@[simp] theorem controlStep_inputs (s : State) : (controlStep s).inputs = s.inputs := by
  unfold controlStep; split <;> simp [schedulerStep]

@[simp] theorem beforeSample_params (s : State) : (beforeSample s).params = s.params := by
  simp [beforeSample]

@[simp] theorem beforeSample_running (s : State) : (beforeSample s).running = s.running := by
  simp [beforeSample]

@[simp] theorem beforeSample_cfg (s : State) : (beforeSample s).cfg = s.cfg := by
  simp [beforeSample]

@[simp] theorem beforeSample_live (s : State) : (beforeSample s).live = s.live := by
  simp [beforeSample]

@[simp] theorem beforeSample_err (s : State) : (beforeSample s).err = s.err := by
  simp [beforeSample]

@[simp] theorem beforeSample_pipe (s : State) : (beforeSample s).pipe = s.pipe := by
  simp [beforeSample]

@[simp] theorem beforeSample_out (s : State) : (beforeSample s).out = s.out := by
  simp [beforeSample]

@[simp] theorem beforeSample_devReady (s : State) : (beforeSample s).devReady = s.devReady := by
  simp [beforeSample]

@[simp] theorem beforeSample_inputs (s : State) : (beforeSample s).inputs = s.inputs := by
  simp [beforeSample]

end Sys2Proof.Machine
end

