/-- A finite value is below 2^2098 units. -/
theorem magnitude_lt {x : F64} (h : isFinite x = true) : magnitude x < 2 ^ 2098 := by
  rw [isFinite_iff] at h
  obtain ⟨u, m, hb, hv, hm, hn⟩ := magOfBits_split (lowBits x)
  rw [magnitude_lowBits, hv]
  have hu : u ≤ 2045 := by unfold infBits at h; omega
  calc m * 2 ^ u < 2 ^ 53 * 2 ^ u := Nat.mul_lt_mul_of_pos_right hm (Nat.two_pow_pos _)
    _ = 2 ^ (53 + u) := by rw [pow_add]
    _ ≤ 2 ^ 2098 := Nat.pow_le_pow_right (by norm_num) (by omega)

/-- One, in the two units. -/
theorem fixedOne_div : (fixedOne : ℝ) / 2 ^ 1326 = 2 ^ 1074 := by
  rw [fixedOne_real, div_eq_iff (pow_pos two_pos _).ne', ← pow_add]

/-- The error bound of the fixed-point sine is at most a quarter of one. -/
theorem sinError_small {m : Nat} (h : m < 2 ^ 2098) : 4 * sinError m ≤ fixedOne := by
  have hk := sinHalvings_le h
  clear h
  unfold sinError fixedOne
  rw [show 4 = 2 ^ 2 by norm_num, ← pow_add]
  exact Nat.pow_le_pow_right (by norm_num) (by omega)

/-- The enclosure of a sine stays in [-2, 2]. -/
theorem sinFixed_le {m : Nat} (h : m < 2 ^ 2098) : (sinFixed m).natAbs + sinError m ≤ 2 * fixedOne := by
  have h1 := sinFixed_error h
  have h2 := sinError_small h
  have hO := fixedOne_pos
  clear h
  have h3 := Real.abs_sin_le_one ((m : ℝ) / 2 ^ 1074)
  generalize Real.sin ((m : ℝ) / 2 ^ 1074) = S at *
  have h4 : |S * fixedOne| ≤ fixedOne := by rw [abs_mul, abs_of_pos hO]; nlinarith
  have h5 : |(sinFixed m : ℝ)| ≤ fixedOne + sinError m := by
    have := abs_sub_abs_le_abs_sub (sinFixed m : ℝ) (S * fixedOne)
    linarith
  have h6 : ((sinFixed m).natAbs : ℝ) ≤ fixedOne + sinError m := by rwa [Nat.cast_natAbs, Int.cast_abs]
  have h7 : (sinFixed m).natAbs ≤ fixedOne + sinError m := by exact_mod_cast h6
  omega

end Sys2Proof.Machine
end

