theorem schedulerStep_pop {s : State} {q : SymbolT} {rest : List SymbolT} (hws : s.synth.ws = 0#32)
    (hq : s.symq.committed = q :: rest) (hcount : (popSymbol q s).ws ≠ 0#32) :
    schedulerStep s =
      { s with synth := { popSymbol q s with ws := (popSymbol q s).ws - 1#32 }, symq.committed := rest } := by
  rw [schedulerStep, schedulerFetch_pop hws hq, schedulerCount_sounding hcount]

theorem schedulerStep_idle {s : State} (hws : s.synth.ws = 0#32) (hq : s.symq.committed = []) :
    schedulerStep s = { s with synth.curF := s.live.idleFreq } := by
  rw [schedulerStep, schedulerFetch_idle hws hq]
  exact schedulerCount_silent hws

theorem schedulerStep_sounding {s : State} (hws : s.synth.ws ≠ 0#32) :
    schedulerStep s = { s with synth.ws := s.synth.ws - 1#32 } := by
  rw [schedulerStep, schedulerFetch_sounding hws, schedulerCount_sounding hws]

/-- Settles O46, by whether a symbol sounds and, if none does, whether one is committed. -/
theorem schedulerStep_spec : Obligations.SchedulerStep := by
  refine fun s => ⟨?pops, schedulerStep_idle, fun hws => ⟨_, schedulerStep_sounding hws, toNat_sub_one_add_one hws⟩⟩
  case pops =>
    rintro q rest _ w hws hq rfl hw hlo hhi
    obtain ⟨hcount, hdown⟩ := popSymbol_ws hw hlo hhi
    subst hw
    exact ⟨_, schedulerStep_pop hws hq hcount, hdown, rfl⟩

/-! ### The carried error: what keeps it -/

theorem CarriedErrBounded.of_cerr {s t : State} (h : CarriedErrBounded s) (hcerr : t.synth.cerr = s.synth.cerr) :
    CarriedErrBounded t := by
  unfold CarriedErrBounded
  rwa [hcerr]

theorem CarriedErrBounded.of_synth {s t : State} (h : CarriedErrBounded s) (hsynth : t.synth = s.synth) :
    CarriedErrBounded t := h.of_cerr (congrArg (·.cerr) hsynth)

/-- No error is carried into a stream or out of a reset. -/
theorem carriedErrBounded_of_zero {s : State} (h : s.synth.cerr = fZero) : CarriedErrBounded s := by
  unfold CarriedErrBounded
  rw [h]
  decide +kernel

theorem exec_start_carriedErrBounded {s : State} (h : CarriedErrBounded s) :
    ∃ t, exec .start s = .next t ∧ CarriedErrBounded t := by
  refine ⟨_, exec_start s, ?_⟩
  split
  · exact h.of_synth rfl
  · split
    · split
      · exact carriedErrBounded_of_zero rfl
      · exact h.of_synth rfl
    · exact h.of_synth rfl

@[simp] theorem storeVolume_cerr (d : F64) (s : State) : (storeVolume d s).synth.cerr = s.synth.cerr := by
  unfold storeVolume; split <;> rfl

@[simp] theorem storeFreqRaiseRate_cerr (d : F64) (s : State) : (storeFreqRaiseRate d s).synth.cerr = s.synth.cerr := by
  unfold storeFreqRaiseRate; split <;> rfl

@[simp] theorem storeVolRaiseRate_cerr (d : F64) (s : State) : (storeVolRaiseRate d s).synth.cerr = s.synth.cerr := by
  unfold storeVolRaiseRate; split <;> rfl

@[simp] theorem enterRamping_cerr (s : State) : (enterRamping s).synth.cerr = s.synth.cerr := by
  unfold enterRamping; split <;> rfl

/-- The five operations that write the oscillator, envelope and period state leave the scheduler's. -/
theorem exec_writesSynth_cerr {i : Instr} (hi : writesSynth i = true) (s : State) :
    ∃ t, exec i s = .next t ∧ t.synth.cerr = s.synth.cerr := by
  match i, hi with
  | .wrVolume d, _ =>
    exact ⟨_, rfl, ifInRange_induct (P := (·.synth.cerr = s.synth.cerr)) rfl (storeVolume_cerr d s)⟩
  | .wrFreqRaiseRate d, _ =>
    exact ⟨_, rfl, ifInRange_induct (P := (·.synth.cerr = s.synth.cerr)) rfl (storeFreqRaiseRate_cerr d s)⟩
  | .wrVolRaiseRate d, _ =>
    exact ⟨_, rfl, ifInRange_induct (P := (·.synth.cerr = s.synth.cerr)) rfl (storeVolRaiseRate_cerr d s)⟩
  | .activate, _ =>
    exact ⟨_, rfl, ifStreaming_induct (P := (·.synth.cerr = s.synth.cerr)) (fun _ => rfl) (enterRamping_cerr s)⟩
  | .deactivate, _ =>
    exact ⟨_, rfl, ifStreaming_induct (P := (·.synth.cerr = s.synth.cerr)) (fun _ => rfl) rfl⟩
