-- ==== Sys2Proof/Syntax.lean ====
section
/-!
DEFINITION. The instructions: one constructor for each of the 35 rows of spec/opcode_table.json, in the table's
order (30_encoding.md R76). A field the operation ignores is kept (`n` of `seReg`, `sneReg`; `y` of `shr`, `shl`;
R78, R80), so that no bit of an encoding is lost.
-/

namespace Sys2Proof

/-- One instruction with its operand fields; each docstring gives the pattern and the rule. -/
inductive Instr where
  /-- `0nnn` other than `00E0`, `00EE`; 40_flow.md R100. -/
  | sys (nnn : Addr12)
  /-- `00E0`; 44_display.md R150. -/
  | cls
  /-- `00EE`; 40_flow.md R101. -/
  | ret
  /-- `1nnn`; 40_flow.md R102. -/
  | jp (nnn : Addr12)
  /-- `2nnn`; 40_flow.md R103. -/
  | call (nnn : Addr12)
  /-- `3xkk`; 41_skips.md R110. -/
  | seImm (x : Nibble) (kk : Byte)
  /-- `4xkk`; 41_skips.md R111. -/
  | sneImm (x : Nibble) (kk : Byte)
  /-- `5xy-`; 41_skips.md R112. -/
  | seReg (x y n : Nibble)
  /-- `6xkk`; 42_alu.md R120. -/
  | ldImm (x : Nibble) (kk : Byte)
  /-- `7xkk`; 42_alu.md R121. -/
  | addImm (x : Nibble) (kk : Byte)
  /-- `8xy0`; 42_alu.md R122. -/
  | ldReg (x y : Nibble)
  /-- `8xy1`; 42_alu.md R123. -/
  | orReg (x y : Nibble)
  /-- `8xy2`; 42_alu.md R124. -/
  | andReg (x y : Nibble)
  /-- `8xy3`; 42_alu.md R125. -/
  | xorReg (x y : Nibble)
  /-- `8xy4`; 42_alu.md R126. -/
  | addReg (x y : Nibble)
  /-- `8xy5`; 42_alu.md R127. -/
  | sub (x y : Nibble)
  /-- `8xy6`; 42_alu.md R128. -/
  | shr (x y : Nibble)
  /-- `8xy7`; 42_alu.md R129. -/
  | subn (x y : Nibble)
  /-- `8xyE`; 42_alu.md R130. -/
  | shl (x y : Nibble)
  /-- `9xy-`; 41_skips.md R113. -/
  | sneReg (x y n : Nibble)
  /-- `Annn`; 43_index_memory.md R140. -/
  | ldI (nnn : Addr12)
  /-- `Bnnn`; 40_flow.md R104. -/
  | jpV0 (nnn : Addr12)
  /-- `Cxkk`; 42_alu.md R131. -/
  | rnd (x : Nibble) (kk : Byte)
  /-- `Dxyn`; 44_display.md R151. -/
  | drw (x y n : Nibble)
  /-- `Ex9E`; 41_skips.md R114. -/
  | skp (x : Nibble)
  /-- `ExA1`; 41_skips.md R115. -/
  | sknp (x : Nibble)
  /-- `Fx07`; 45_timers_keys.md R160. -/
  | ldVxDT (x : Nibble)
  /-- `Fx0A`; 45_timers_keys.md R161. -/
  | ldVxK (x : Nibble)
  /-- `Fx15`; 45_timers_keys.md R162. -/
  | ldDTVx (x : Nibble)
  /-- `Fx18`; 45_timers_keys.md R163. -/
  | ldSTVx (x : Nibble)
  /-- `Fx1E`; 43_index_memory.md R141. -/
  | addI (x : Nibble)
  /-- `Fx29`; 43_index_memory.md R142. -/
  | ldF (x : Nibble)
  /-- `Fx33`; 43_index_memory.md R143. -/
  | ldB (x : Nibble)
  /-- `Fx55`, `LD [I], Vx`; 43_index_memory.md R144. -/
  | dump (x : Nibble)
  /-- `Fx65`, `LD Vx, [I]`; 43_index_memory.md R145. -/
  | load (x : Nibble)
  deriving DecidableEq, Repr

end Sys2Proof
end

# Problem requirements:
After locating the line holding "2^2098 units. -/" above, output exactly that line and every line after it through the line holding "by rw [pow_add]". Include nothing else.

# Output for this exercise:
/-- A finite value is below 2^2098 units. -/
theorem magnitude_lt {x : F64} (h : isFinite x = true) : magnitude x < 2 ^ 2098 := by
  rw [isFinite_iff] at h
  obtain ⟨u, m, hb, hv, hm, hn⟩ := magOfBits_split (lowBits x)
  rw [magnitude_lowBits, hv]
  have hu : u ≤ 2045 := by unfold infBits at h; omega
  calc m * 2 ^ u < 2 ^ 53 * 2 ^ u := Nat.mul_lt_mul_of_pos_right hm (Nat.two_pow_pos _)
    _ = 2 ^ (53 + u) := by rw [pow_add]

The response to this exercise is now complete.